Figure 1 shows a hose extrusion mandrel 1, which has a solid thermoplastic elongate core 2, preferably made out of polypropylene or polyamide. The outer surface of the core 2 is covered by an outer layer 3, which is preferably made out of Ethylene propylene diene rubber (EPDM) or acrylonitrile butadiene rubber (NBR) .

The core 2 has a diameter D _c of for example 31.4 millimeter. The thickness t of the outer layer 3 is for example 3 millimeter, such that the resulting hose extrusion mandrel 1 has an outer diameter D _m of 37.4, which corresponds to a size -24 SAE . The ratio between the diameter Dc of the core 2 and the thickness t of the rubber compound outer layer 3 is thus in this example 10.5.

Figure 2 shows schematic an embodiment of a method for manufacturing a hose according to the invention. A hose extrusion mandrel 1, as shown in figure 1, is wound on a reel 10 and supplied therefrom to an extruder 11. The extruder 11 extrudes a rubber mass 12 around the hose extrusion mandrel 1, such that a hose is shaped around the mandrel 1.

The mandrel 1 together with the hose shaped rubber mass 12 is fed through a braiding device 13, which braids a reinforcement layer 14 around the hose shaped rubber mass 12.

The mandrel 1, hose 12 and reinforcement layer 14 are fed together to a second extruder 15, which extrudes a cover layer 16 around the reinforcement layer 14.

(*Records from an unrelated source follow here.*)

theorem LaneFrame.wrLanes {i : Inst} {g : Nat} (hg : g ∈ i.parts.map (·.1)) {ds : List Nat} (pd : Nat) (ls : List Nat)
    (ws : Nat → List (Nat × Word)) (h : ∀ l, ∀ w ∈ ws l, w.1 ∈ ds ∧ w.1 < 128) (s : State) :
    LaneFrame s (s.wrLanes i.core g ls ws) i ds pd :=
  foldl_rel (fun a b => LaneFrame a b i ds pd) (fun a => LaneFrame.refl a i ds pd) (fun _ _ _ => LaneFrame.trans) _ _
    (fun a l _ => LaneFrame.wrList hg pd l (ws l) (h l) a) _

theorem OnlyGroup.wrLanes {c g : Nat} (ls : List Nat) (ws : Nat → List (Nat × Word)) (h : ∀ l, ∀ w ∈ ws l, w.1 < 128) (s : State) :
    OnlyGroup s (s.wrLanes c g ls ws) c g :=
  foldl_rel (fun a b => OnlyGroup a b c g) (fun a => OnlyGroup.refl a c g) (fun _ _ _ => OnlyGroup.trans) _ _
    (fun a l _ => OnlyGroup.wrList l (ws l) (h l) a) _

/-- A thread present in a part after the word: at the next word, whatever the switch bit has done. -/
theorem State.pc_ahead_switch (a b : State) (i : Inst) (p : Nat × Nat) (sw : Bool) (l : Nat) (hl : l < 64)
    (hp : p.2.testBit l = true) (hb : (b.thr i.core p.1 l).pc = ((a.ahead i p).thr i.core p.1 l).pc) :
    ((if sw then b.switchLanes i.core p.1 (maskList p.2 64) else b).thr i.core p.1 l).pc = i.after := by
  have e : ((a.ahead i p).thr i.core p.1 l).pc = i.after := by
    unfold State.ahead
    rw [State.thr_setPcs _ _ _ _ (nodup_maskList _ _)]
    simp [hl, hp]
  cases sw with
  | false => simpa [hb] using e
  | true =>
    simp only [if_true]
    rw [State.thr_switchLanes _ _ _ _ (nodup_maskList _ _)]
    split <;> simpa [hb] using e

theorem State.rdV_switch (b : State) (i : Inst) (p : Nat × Nat) (sw : Bool) (r l : Nat) :
    (if sw then b.switchLanes i.core p.1 (maskList p.2 64) else b).rdV i.core p.1 r l = b.rdV i.core p.1 r l := by
  cases sw with
  | false => rfl
  | true =>
    simp only [if_true]
    unfold State.switchLanes
    rw [State.rdV_modGrp]
    intro x
    rfl

/-- A lane word that writes registers, from a body that each part answers with writes to its executing lanes; the words
may depend on anything that the part shows (R94, R128). -/
theorem runLane_writes (sw : Bool) (guard : Nat) (s : State) (i : Inst) (f : State → Part → LaneOut) (ds : List Nat)
    (val : Nat × Nat → Nat → List (Nat × Word)) (hr : s.running i) (hh : i.handler = false)
    (hv : ∀ p ∈ i.parts, ∀ l, (val p l).map (·.1) = ds) (hd : ds.Nodup)
    (h128 : ∀ p ∈ i.parts, ∀ r ∈ ds, r < 128)
    (hf : ∀ p ∈ i.parts, ∀ a, Agree s a i.core p.1 → f (a.ahead i p) (i.part s guard p) =
      .ok ((a.ahead i p).wrLanes i.core p.1 (i.part s guard p).lanesL (val p))) :
    ∃ t, runLane sw guard s f = .next t ∧ LaneResult s t i guard ds val := by
  have hin : ∀ p ∈ i.parts, ∀ l, ∀ w ∈ val p l, w.1 ∈ ds ∧ w.1 < 128 := by
    intro p hp l w hw
    have : w.1 ∈ ds := by rw [← hv p hp l]; exact List.mem_map_of_mem hw
    exact ⟨this, h128 p hp _ this⟩
  have mem : ∀ p ∈ i.parts, p.1 ∈ i.parts.map (·.1) := fun p hp => List.mem_map_of_mem hp
  obtain ⟨t, ht, hR, hp⟩ := runLane_spec (fun a b => LaneFrame a b i ds 7) (fun a => LaneFrame.refl a i ds 7)
    (fun _ _ _ => LaneFrame.trans) sw guard s i f hr hh (fun a => LaneFrame.goOn a i hh ds 7)
    (fun p hp a => LaneFrame.setPcs a i p.1 (mem p hp) ds 7 _ _) (fun p hp a => LaneFrame.switchLanes a i p.1 (mem p hp) ds 7 _)
    (fun p hp a _ ha => ⟨_, hf p hp a ha, LaneFrame.wrLanes (mem p hp) 7 _ _ (hin p hp) _,
      OnlyGroup.wrLanes _ _ (fun l w hw => (hin p hp l w hw).2) _⟩)
  refine ⟨t, ht, hR, ?_, ?_, ?_⟩
  · intro p hpp l hl hpl
    obtain ⟨a, b, _, ha, hb, hbt⟩ := hp p hpp
    rw [hf p hpp a ha] at hb
    injection hb with hb
    rw [hbt.thr l]
    refine State.pc_ahead_switch a b i p sw l hl hpl ?_
    subst hb
    simp [State.thr]
  · intro p hpp l hx w hw
    obtain ⟨a, b, _, ha, hb, hbt⟩ := hp p hpp
    rw [hf p hpp a ha] at hb
    injection hb with hb
    rw [hbt.rdV (hin p hpp l w hw).2, State.rdV_switch, ← hb,
      State.rdV_wrLanes _ _ _ _ (Inst.nodup_lanesL _ _ _ _) _ (fun l w hw => (hin p hpp l w hw).2) (hin p hpp l w hw).2,
      if_pos (Inst.mem_lanesL.2 hx)]
    exact written_of_mem _ (by rw [hv p hpp l]; exact hd) w hw _
  · intro p hpp l r hx hr
    obtain ⟨a, b, _, ha, hb, hbt⟩ := hp p hpp
    rw [hf p hpp a ha] at hb
    injection hb with hb
    rw [hbt.rdV hr, State.rdV_switch, ← hb,
      State.rdV_wrLanes _ _ _ _ (Inst.nodup_lanesL _ _ _ _) _ (fun l w hw => (hin p hpp l w hw).2) hr,
      if_neg (fun h => hx (Inst.mem_lanesL.1 h)), State.ahead_rdV, ha.rdV hr]

/-- A computing lane word on ready operands (R94): its result. -/
theorem laneFn_spec (c : LaneCtl) (s : State) (i : Inst) (regs : List (Nat × Nat)) (srcs ds : List Nat)
    (f : (Nat → Word) → List (Nat × Word)) (hr : s.running i) (hh : i.handler = false)
    (hready : ∀ p ∈ i.parts, s.laneReady i p.1 regs srcs)
    (hds : ∀ rd, (f rd).map (·.1) = ds) (hd : ds.Nodup)
    (hin : ∀ r ∈ ds ++ srcs, ∃ e ∈ regs, e.1 ≤ r ∧ r < e.1 + e.2)
    (hext : ∀ rd rd', (∀ r ∈ srcs, rd r = rd' r) → f rd = f rd') :
    ∃ t, laneFn c s regs srcs f = .next t ∧
      LaneResult s t i c.g.val ds fun p l => f fun r => s.rdV i.core p.1 r l := by
  have h128 : ∀ p ∈ i.parts, ∀ r ∈ ds ++ srcs, r < 128 := by
    intro p hp r hrr
    obtain ⟨e, he, _, h2⟩ := hin r hrr
    have := (hready p hp).1 e he
    have := (hr.2.2 p hp).2
    omega
  refine runLane_writes c.sw c.g.val s i _ ds _ hr hh (fun p _ l => hds _) hd
    (fun p hp r hrr => h128 p hp r (by simp [hrr])) ?_
  intro p hp a ha
  have hc := State.laneChecks_none (s := s) (a := a) (i := i) (p := p) c.g.val (regs.map fun r => (true, r.1, r.2)) srcs ha
    (by
      intro r hrr
      obtain ⟨e, he, rfl⟩ := List.mem_map.1 hrr
      simpa using (hready p hp).1 e he)
    (fun r hrr => h128 p hp r (by simp [hrr])) (hready p hp).2
  simp only [hc]
  congr 1
  unfold State.wrLanes State.wrList
  congr 1
  funext b l
  congr 1
  apply hext
  intro r hrr
  have e := a.ahead_rdV i p p.1 r l
  rw [ha.rdV (h128 p hp r (by simp [hrr]))] at e
  exact e

end Sys2Proof.Machine
end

The resulting braided hose 17 is then wound on a reel 18, while the hose extrusion mandrel 1 is still present in the hose 17. This extrusion mandrel 1 is removed from the hose 17 after the full hose extrusion mandrel 1 has passed through the extruder 11, the braiding device 13 and the second extruder 15. The embodiment shown in figure 2 is an inline process. The method according to the invention not only includes such an inline process, but also step by step processes .